Saved entries:
==*==

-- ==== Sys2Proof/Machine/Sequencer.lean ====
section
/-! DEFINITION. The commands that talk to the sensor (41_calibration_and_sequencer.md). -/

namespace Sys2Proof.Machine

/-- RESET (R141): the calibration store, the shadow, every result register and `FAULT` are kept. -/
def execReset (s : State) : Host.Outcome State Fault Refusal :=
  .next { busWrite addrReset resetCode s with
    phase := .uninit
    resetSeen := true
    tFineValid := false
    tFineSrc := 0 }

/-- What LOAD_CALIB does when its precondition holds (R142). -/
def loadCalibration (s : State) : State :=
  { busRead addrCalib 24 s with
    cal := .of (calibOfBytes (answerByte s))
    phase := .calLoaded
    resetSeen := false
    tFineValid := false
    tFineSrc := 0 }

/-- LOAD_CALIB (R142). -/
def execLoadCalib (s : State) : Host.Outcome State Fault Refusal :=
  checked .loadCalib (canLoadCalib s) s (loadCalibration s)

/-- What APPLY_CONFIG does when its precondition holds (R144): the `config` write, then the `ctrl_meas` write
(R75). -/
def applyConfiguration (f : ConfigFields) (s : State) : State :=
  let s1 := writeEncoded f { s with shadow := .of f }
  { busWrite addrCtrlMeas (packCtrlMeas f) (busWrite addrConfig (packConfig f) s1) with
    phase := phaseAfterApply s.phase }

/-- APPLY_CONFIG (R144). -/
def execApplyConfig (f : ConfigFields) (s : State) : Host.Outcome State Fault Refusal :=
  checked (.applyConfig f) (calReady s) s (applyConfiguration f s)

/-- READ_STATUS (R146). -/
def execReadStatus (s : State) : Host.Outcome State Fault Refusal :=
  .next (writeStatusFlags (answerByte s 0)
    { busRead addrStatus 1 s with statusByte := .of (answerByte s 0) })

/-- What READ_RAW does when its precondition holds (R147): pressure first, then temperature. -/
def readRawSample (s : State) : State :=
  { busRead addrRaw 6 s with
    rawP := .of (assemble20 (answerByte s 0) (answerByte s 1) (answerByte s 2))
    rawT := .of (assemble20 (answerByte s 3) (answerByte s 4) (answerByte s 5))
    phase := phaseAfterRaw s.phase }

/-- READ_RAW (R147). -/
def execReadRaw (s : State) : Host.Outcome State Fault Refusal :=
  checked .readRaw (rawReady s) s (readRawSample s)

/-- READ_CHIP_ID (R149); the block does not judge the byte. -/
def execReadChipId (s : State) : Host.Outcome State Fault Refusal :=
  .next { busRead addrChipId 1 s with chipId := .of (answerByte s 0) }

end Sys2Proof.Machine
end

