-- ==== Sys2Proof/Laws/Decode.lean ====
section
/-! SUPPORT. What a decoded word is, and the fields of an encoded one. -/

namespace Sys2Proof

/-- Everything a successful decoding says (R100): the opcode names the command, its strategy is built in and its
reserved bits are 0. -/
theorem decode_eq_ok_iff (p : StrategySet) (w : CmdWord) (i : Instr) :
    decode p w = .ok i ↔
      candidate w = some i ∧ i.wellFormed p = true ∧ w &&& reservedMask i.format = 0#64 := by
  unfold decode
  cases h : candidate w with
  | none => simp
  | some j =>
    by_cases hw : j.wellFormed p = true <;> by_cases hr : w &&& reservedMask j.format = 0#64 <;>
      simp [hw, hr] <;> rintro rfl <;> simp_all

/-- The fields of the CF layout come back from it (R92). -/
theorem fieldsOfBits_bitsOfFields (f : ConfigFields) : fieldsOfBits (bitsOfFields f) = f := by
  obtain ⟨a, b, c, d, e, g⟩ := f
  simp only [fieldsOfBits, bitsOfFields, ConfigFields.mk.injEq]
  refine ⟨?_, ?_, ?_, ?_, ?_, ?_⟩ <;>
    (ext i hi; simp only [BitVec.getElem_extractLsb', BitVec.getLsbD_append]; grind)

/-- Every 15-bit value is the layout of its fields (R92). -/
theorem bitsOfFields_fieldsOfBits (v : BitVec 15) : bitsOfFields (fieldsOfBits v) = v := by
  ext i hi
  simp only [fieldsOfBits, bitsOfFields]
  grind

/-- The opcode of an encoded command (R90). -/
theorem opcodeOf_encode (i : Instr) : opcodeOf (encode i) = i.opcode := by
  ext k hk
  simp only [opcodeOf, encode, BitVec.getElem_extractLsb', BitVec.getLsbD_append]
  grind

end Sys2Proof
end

==*==

What to do:
Give back the records above exactly, limited to the lines between the one holding "resetCode s with" and the one holding "resetSeen := false", inclusive.

Problem solution:
  .next { busWrite addrReset resetCode s with
    phase := .uninit
    resetSeen := true
    tFineValid := false
    tFineSrc := 0 }

/-- What LOAD_CALIB does when its precondition holds (R142). -/
def loadCalibration (s : State) : State :=
  { busRead addrCalib 24 s with
    cal := .of (calibOfBytes (answerByte s))
    phase := .calLoaded
    resetSeen := false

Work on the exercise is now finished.